Linear fitting methods include
* linear regression on the original features or on a derived basis set, and
* smoothing methods that use quadratic shrinkage, such as ridge regression and cubic smoothing splines.

Then the _effective number of parameters_ (a.k.a. the _effective degrees of freedom_) is defined as

\begin{equation}
\text{df}(\mathbf{S}) = \text{trace}(\mathbf{S}).
\end{equation}

Note that if $\mathbf{S}$ is an orthogonal-projection matrix onto a basis set spanned by $M$ features, then

\begin{equation}
\text{trace}(\mathbf{S}) = M.
\end{equation}

It turns out that $\text{trace}(\mathbf{S})$ is exactly the correct quantity to replace $d$ as the number of parameters in the $C_p$ statistic.
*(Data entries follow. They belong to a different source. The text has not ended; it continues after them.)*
-- ==== Sys2Proof/Machine/Burst.lean ====
section
/-! DEFINITION. What several families share of a burst: Hopper discards, Gleaner records, the actions of MARK, FLAG
and TSET words, the end of a burst or an arm, and the safe state. -/

namespace Sys2Proof.Machine

open Reg

/-! ### Site states (R159) and ending causes (R158) -/

def stIdle : Nat := 0
def stArmed : Nat := 1
def stRun : Nat := 2
def stPaused : Nat := 3
def stWait : Nat := 4
def stEnding : Nat := 5

/-- SQ_STAT.STATE. -/
def State.sqState (s : State) (n : Nat) : Nat := s.rd (pSq n) SQ_STAT_STATE

/-- The site applies vectors: RUN, PAUSED or WAIT. -/
def State.sqRunning (s : State) (n : Nat) : Bool := let st := s.sqState n; st = stRun || st = stPaused || st = stWait

/-- Rank of an ending cause for coincidences, lowest first (R158). -/
def causeRank (c : Nat) : Nat := if c = 3 then 0 else if c = 4 then 1 else if c = 5 then 2 else if c = 2 then 3 else c + 4

/-- The cause ends pending edges and channels at once (R153). -/
def causeAtOnce (c : Nat) : Bool := c = 3 || c = 4 || c = 5

/-! ### Channel states (R42, R61) -/

/-- The channel is OFF: domain off, sheaf not running, or not enabled. -/
def State.chanOff (s : State) (c : Nat) : Bool :=
  s.pageState (pSh (c / 8)) ≠ 4 || !s.bit (pSh (c / 8)) CH_CTL_ENABLE (c % 8)

/-- The channel is in the safe state: its site is, it is held alone, SAFE_N holds it, or the lockstep cores
disagree (R42, R58, R521, R524). -/
def State.chanSafe (s : State) (c : Nat) : Bool :=
  !s.chanOff c && ((match s.siteOf c with | some n => bitAt (s.rd pSilo SILO_SAFE_SAFE) n | none => false)
    || tabGet 0 s.safety.lone c ≠ 0 || s.safety.allSafe || s.safety.lockstepBad)

/-- The open-pin check has switched the channel's unit to the pin (R68). -/
def State.opcOn (s : State) (c : Nat) : Bool :=
  match (tabGet {} s.sh (c / 8)).opc with
  | some k => bitAt k.mask (c % 8)
  | none => false

/-- The force-and-measure switch is closed (R43, R61, R68). -/
def State.pmuOn (s : State) (c : Nat) : Bool :=
  !s.chanOff c && !s.chanSafe c && (s.opcOn c || s.bit (pSh (c / 8)) CH_PMU_CTL_CONNECT (c % 8)
    && s.rd (pSh (c / 8)) CH_PMU_CTL_MODE (c % 8) ≠ 0)

/-! ### Operating modes (R528, R529) -/

/-- The operating mode. -/
def State.mode (s : State) : Nat := s.rd pMode MODE_STAT_MODE

/-- The mode changes: the previous mode and the time of the change are recorded, and host cause MODE is raised (R474, R529). -/
def State.setMode (s : State) (m : Nat) : State :=
  let s1 := (s.wr pMode MODE_STAT_PREV s.mode).wr pMode MODE_STAT_MODE m
  (s1.wr3 pMode MODE_TS0_TS MODE_TS1_TS MODE_TS2_TS (s.stampAt s.now)).raiseCause 16

/-- The mode controller follows the sites between IDLE (3) and RUN (5) (R27, R529). -/
def State.followSites (s : State) : State :=
  if s.mode = 3 && s.anySiteBusy then s.setMode 5
  else if s.mode = 5 && !s.anySiteBusy then s.setMode 3
  else s

/-! ### Hopper discards (R203, R212) -/

/-- The Hopper discards what it holds; the bytes count as wasted, and a bale that had failed counts as unused. -/
def State.hopDiscard (s : State) (n : Nat) : State :=
  let h := s.hopo n
  let held := h.cur.length + (h.bales.map (·.bytes)).sum
  let s1 := s.modHop n fun o => { o with
    epoch := o.epoch + 1, cur := [], curErr := false, bales := [], on := false, failed := none, vpos := 0 }
  let s3 := if h.failed.isSome && !s.bit pHop HOP_ERR_USED n then s1.satAdd pHop HOP_EUNUSED_EUNUSED 1 n else s1
  if held = 0 then s3 else s3.count (0x100 + 8 * n + 1) held

/-! ### Gleaner records (R238, R241) -/

/-- The Gleaner's record of a site. -/
def State.glnSite (s : State) (n : Nat) : GlnSite := tabGet {} s.gln.sites n

/-- The Gleaner's record of a site changed. -/
def State.modGln (s : State) (n : Nat) (f : GlnSite → GlnSite) : State :=
  { s with gln := { s.gln with sites := tabMod {} s.gln.sites n f } }

/-- The Gleaner runs and watches the site (R244). -/
def State.glnUp (s : State) (n : Nat) : Bool := s.pageState pGln = 4 && !s.bit pGln GLN_SSTAT_ISO n

/-- A START, END or UNDERRUN record joins the queue, in every mode but OFF; a pending GAP goes with it (R241). -/
def State.glnMark (s : State) (n typ tset vec data seg t : Nat) : State :=
  if s.rd pGln GLN_SCFG_MODE n = 0 || !s.glnUp n then s
  else
    let g := s.glnSite n
    let ts := s.stampAt t
    let r : GRec := { site := n, typ := typ, group := 1, vec := vec, ts := ts, limit := false,
                      bytes := recordBytes typ n 0 tset vec data (seg + if g.gap && typ ≠ 4 then 2 ^ 28 else 0) ts }
    let s1 := s.modGln n fun o => { o with gap := false }
    { s1 with gln := { s1.gln with queue := s1.gln.queue ++ [r] } }

/-! ### Site flags (R166 to R170) -/

/-- The value of a site flag as applied on this chip. -/
def State.flag (s : State) (f : Nat) : Bool :=
  bitAt (if f < 32 then s.rd pClk SF_VAL0_FLAGS else s.rd pClk SF_VAL1_FLAGS) (f % 32)

/-- A flag set or cleared in SF_VAL. -/
def State.putFlag (s : State) (f : Nat) (b : Bool) : State :=
  if f < 32 then s.wrBit pClk SF_VAL0_FLAGS f b else s.wrBit pClk SF_VAL1_FLAGS (f % 32) b

/-- A flag is shared across the group (R168). -/
def State.flagShared (s : State) (f : Nat) : Bool :=
  bitAt (if f < 32 then s.rd pClk SF_SHARE0_FLAGS else s.rd pClk SF_SHARE1_FLAGS) (f % 32)

/-- The value an operation gives a flag: 0 clear, 1 set, 2 toggle (R147). -/
def flagOp (op : Nat) (old : Bool) : Bool := if op = 0 then false else if op = 1 then true else !old

/-- A flag change is put in the log of what decisions may see. -/
def State.logFlag (s : State) (c : FlagChange) : State :=
  { s with clk := { s.clk with flagLog := c :: s.clk.flagLog } }

/-- A change of a flag at instant t, by a FLAG word of a site or by a register write of rank 32 host or 33 Brewer:
a local flag changes now and is seen by other sites 32 fc later (R167); a shared one is sent and applied at t + 64 fc
(R168), and its own site sees it at once (R137). A span part that is not the lead changes its chip only (R185). -/
def State.changeFlag (s : State) (f op t : Nat) (site : Option Nat) (rank : Nat) : State :=
  let v := flagOp op (s.flag f)
  let leaves := match site with
    | some n => !s.inSpan n || s.isLead n
    | none => true
  if s.flagShared f && leaves then
    let chip := s.rd pClk GRP_CFG_CHIP_ID
    let e : SharedEvent := { idx := f, op := op, t := t + 64 * fcG, chip := chip, rank := rank }
    let s1 := { s.amlSend (.flag f op rank t) with clk := { s.clk with sharedFlags := s.clk.sharedFlags ++ [e] } }
    match site with
    | some n => s1.logFlag { flag := f, val := v, t := t, site := some n, shared := true }
    | none => s1
  else (s.putFlag f v).logFlag { flag := f, val := v, t := t, site := site, shared := false }
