/-! ### Groups (R270 to R272, R277, R286) -/

/-- The started form of an entry whose group starts at a sample clock. -/
def State.startEntry (s : State) (c i : Nat) : ScanEntry :=
  let chan := (s.entryBus i).map fun b => (b, s.rd pAscan ASL_SEL_CHAN i)
  { idx := i, slice := s.rd pAscan ASL_SEL_SLICE i, start := c, chan := chan,
    first := c + (if chan.isSome then 16 else 0) + s.rd pAscan ASL_SET_SETTLE i }

/-- The last sample clock of a started entry. -/
def State.entryEnd (s : State) (e : ScanEntry) : Nat := e.first + 2 ^ s.rd pAscan ASL_AVG_AVG e.idx - 1

/-- The switch that the bus of an entry last carried opens, unless it is the same channel. -/
def State.openSwitch (s : State) (e : ScanEntry) : State :=
  match e.chan with
  | none => s
  | some (b, c) =>
    { s with scan := { s.scan with
      closed := if tabGet 0 s.scan.carried b = c + 1 then s.scan.closed else tabPut 0 s.scan.closed b 0,
      carried := tabPut 0 s.scan.carried b (c + 1) } }

/-- An urgent request is dropped (R285 to R288). -/
def State.urgDrop (s : State) (n ch : Nat) : State :=
  let s1 := (s.satAdd (pAs n) AS_DROP_DROP 1).wr (pAs n) AS_URES_DRP 1 ch
  let busy : Bool := match (s.aso n).urg with | some u => u.chan = ch | none => false
  (if busy then s1 else s1.wr (pAs n) AS_URES_STAT 3 ch).count (0x300 + 8 * n + 3)

/-- The urgent conversion of a slice ends without a result. -/
def State.urgEnd (s : State) (n : Nat) : State :=
  match (s.aso n).urg with
  | some u => (((s.modAs n fun o => { o with urg := none }).wr (pAs n) AS_STAT_URG 0)).urgDrop n u.chan
  | none => s

/-- A group starts at a sample clock. -/
def State.startGroup (s : State) (c : Nat) (es : List ScanEntry) : State :=
  let s0 := s.advanceTo (c * sampleG)
  let s1 := es.foldl State.openSwitch (es.foldl (fun s e => s.urgEnd e.slice) s0)
  let s2 := (es.foldl (fun s e => s.wr (pAs e.slice) AS_STAT_ACT 2) s1.scanFree)
  { s2 with scan := { s2.scan with
    next := s2.scan.next + es.length, out := s2.scan.out ++ es,
    gEnd := es.foldl (fun m e => max m (s.entryEnd e)) 0,
    due := es.foldl (fun m e => max m (s.entryEnd e)) 0 + 1,
    slices := es.foldl (fun m e => setBit m e.slice true) 0 } }

/-- SCAN_GROUP_START: the next group starts, or waits for queue room or for an urgent conversion. -/
def State.scanGroup (s : State) : State :=
  let last := s.rd pAscan ASCAN_CFG_LAST
  if !s.bit pAscan ASCAN_STAT_RUN || decide (last < s.scan.next) then s
  else
    let c := max s.scan.due s.sclk
    let es := (s.groupFrom last 64 s.scan.next).map (s.startEntry c)
    if 256 < s.scan.queue.length + s.scan.out.length + es.length then s.wr pAscan ASCAN_STAT_QWAIT 1
    else if es.any fun e => (match (s.aso e.slice).urg with | some u => decide (u.req < c) | none => false) then
      s.wr pAscan ASCAN_STAT_DELAYED 1
    else (if s.bit pAscan ASCAN_STAT_QWAIT then s.count 0x323 (c - s.scan.due) else s).startGroup c es

def execScanGroupStart (s : State) : Host.Outcome State Fault Refusal := .next s.scanGroup

/-- The switch of a CHAN entry closes, or stays open with NOCONN. -/
def State.closeSwitch (s : State) (e : ScanEntry) : State :=
  match e.chan with
  | none => s
  | some (b, c) =>
    if e.switched then s
    else
      let p := pSh (c / 8)
      let ok := !s.chanOff c && s.bit p CH_PMU_CTL_CONNECT (c % 8) && s.rd p CH_PMU_CTL_MODE (c % 8) ≠ 0 && !s.chanSafe c
      { s with scan := { s.scan with
        closed := tabPut 0 s.scan.closed b (if ok then c + 1 else 0),
        out := s.scan.out.map fun x => if x.idx = e.idx then { x with switched := true, noconn := !ok } else x } }

/-- ABUS_SWITCH_CLOSE on a bus: the oldest started CHAN entry of the bus whose switch has not acted. -/
def execAbusSwitchClose (bus : Fin 8) (s : State) : Host.Outcome State Fault Refusal :=
  match s.scan.out.find? fun e => !e.switched && (match e.chan with | some (b, _) => b = bus.val | none => false) with
  | some e => .next ((s.advanceTo ((e.start + 16) * sampleG)).closeSwitch e)
  | none => .next s

/-! ### Results and the queue (R277 to R279) -/

/-- The 32 bytes of a queue entry. -/
def State.scanBytes (s : State) (e : ScanEntry) (xs : List Sample) : List Byte :=
  let avg := s.rd pAscan ASL_AVG_AVG e.idx
  let shift := s.rd pAscan ASL_AVG_SHIFT e.idx
  let word := resultOf shift xs + b2n (xs.any (·.ovr)) * 2 ^ 24 + b2n (xs.any (·.suspect)) * 2 ^ 25 + b2n e.noconn * 2 ^ 26
    + b2n (e.idx = s.rd pAscan ASCAN_CFG_LAST) * 2 ^ 27
  leBytes 4 word ++ leBytes 1 e.idx ++ leBytes 1 e.slice ++ leBytes 2 (s.rd pAscan ASL_SEL_INSEL e.idx)
    ++ leBytes 2 (match e.chan with | some (_, c) => c | none => 0) ++ leBytes 2 (s.rd pAscan ASCAN_SCANNO_SCANNO)
    ++ leBytes 1 avg ++ leBytes 1 shift ++ leBytes 2 0 ++ leBytes 12 (s.stampAt (s.sampleAt e.slice e.first)) ++ leBytes 4 0

/-- The work item of a completed scan: accepted, held, or discarded while one is held (R279). -/
def State.scanItem (s : State) : State :=
  let it : Item := { typ := 5, pl := s.rd pAscan ASCAN_CFG_PL, notify := false, src := 0x21, site := 0, nosite := true,
                     token := s.rd pAscan ASCAN_SCANNO_SCANNO, arg := 0, data := s.scan.firstPos, origin := none }
  if s.scan.held.isSome then s.satAdd pAscan ASCAN_WDROP_WDROP 1
  else match s.offer it with
    | .accepted s1 => s1
    | .held s1 => { s1 with scan := { s1.scan with held := some it } }.wr pAscan ASCAN_STAT_HELD 1
    | .lost => s

/-- The result of the oldest started entry enters the queue; the last one ends the scan. -/
def State.queueResult (s : State) (e : ScanEntry) (raw : List RawSample) : State :=
  let s0 := s.advanceTo ((e.first + raw.length) * sampleG)
  let set := calSet (s.rd pAscan ASL_SEL_INSEL e.idx) (s.rd pAscan ASL_SEL_CHAN e.idx)
  let xs := s0.samplesFrom set 60 e.first (s0.aso e.slice).ovrAt raw
  let pos := (s0.rd pAscan ASCAN_QPROD_PROD + s0.scan.queue.length) % s0.rd pAscan ASCAN_QSIZE_QSIZE
  let s1 := s0.noteSamples e.slice e.first xs
  let s2 := { s1 with scan := { s1.scan with
    out := s1.scan.out.drop 1, queue := s1.scan.queue ++ [s0.scanBytes e xs],
    firstPos := if e.idx = 0 then pos else s1.scan.firstPos } }.count 0x321
  if e.idx = s.rd pAscan ASCAN_CFG_LAST then
    let s3 := s2.count 0x320
    (if s3.bit pAscan ASCAN_CFG_WI then s3.scanItem else s3).scanOver
  else s2

/-- SCAN_RESULT_QUEUE: the raw samples of the oldest started entry. -/
def execScanResultQueue (raw : List RawSample) (s : State) : Host.Outcome State Fault Refusal :=
  match s.scan.out with
  | e :: _ =>
    let s1 := s.closeSwitch e
    match s1.scan.out with
    | e1 :: _ => .next (if raw.length = 2 ^ s1.rd pAscan ASL_AVG_AVG e1.idx then s1.queueResult e1 raw else s)
    | [] => .next s
  | [] => .next s

/-- SCAN_QUEUE_COPY: the oldest queue entry is copied to the ring when it has room (R277). -/
def execScanQueueCopy (s : State) : Host.Outcome State Fault Refusal :=
  match s.scan.queue with
  | e :: rest =>
    let size := s.rd pAscan ASCAN_QSIZE_QSIZE
    let prod := s.rd pAscan ASCAN_QPROD_PROD
    if ringFull prod (s.rd pAscan ASCAN_QCONS_CONS) size || !s.hostOk || !s.pd68 then .next s
    else
      let a := s.rd pAscan ASCAN_QBASEH_QBASE * 2 ^ 32 + s.rd pAscan ASCAN_QBASEL_QBASE + 32 * prod
      let s1 := (s.hostWrite a e).wr pAscan ASCAN_QPROD_PROD ((prod + 1) % size)
      .next ({ s1 with scan := { s1.scan with queue := rest } }.raiseCause 10)
  | [] => .next s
### For additive-error models

If $\mathbf{y}$ arises from an additive-error model

\begin{equation}
Y = f(X) + \epsilon
\end{equation}

with $\text{Var}(\epsilon) = \sigma_\epsilon^2$, then one can show that

\begin{equation}
\sum_{i=1}^N \text{Cov}(\hat{y}_i,y_i) = \text{trace}(\mathbf{S})\sigma_\epsilon^2,
\end{equation}

which motivates the more general definition (Exercise 7.4 and 7.5)

\begin{equation}
\text{df}(\hat{\mathbf{y}}) = \frac{\sum_{i=1}^N \text{Cov}(\hat{y}_i,y_i)}{\sigma_\epsilon^2}.
\end{equation}

$\S$ 5.4.1 on page 153 gives some more intuition for the definition $\text{df} = \text{trace}(\mathbf{S})$ in the context of smoothing splines.

### For models like neural networks

in which  we minimize an error function $R(\omega)$ with weight decay penalty (regularization) $\alpha \sum_m \omega_m^2$, the effective number of parameters has the form

\begin{equation}
\text{df}(\alpha) = \sum_{m=1}^M \frac{\theta_m}{\theta_m+\alpha},
\end{equation}

where the $\theta_m$ are the eigenvalues of the Hessian matrix $\frac{\partial^2 R(\omega)}{\partial\omega\partial\omega^T}$.

Expression $(7.34)$ follows from $(7.32)$ if we make a quadratic approximation to the error function at the solution (Bishop, 1995).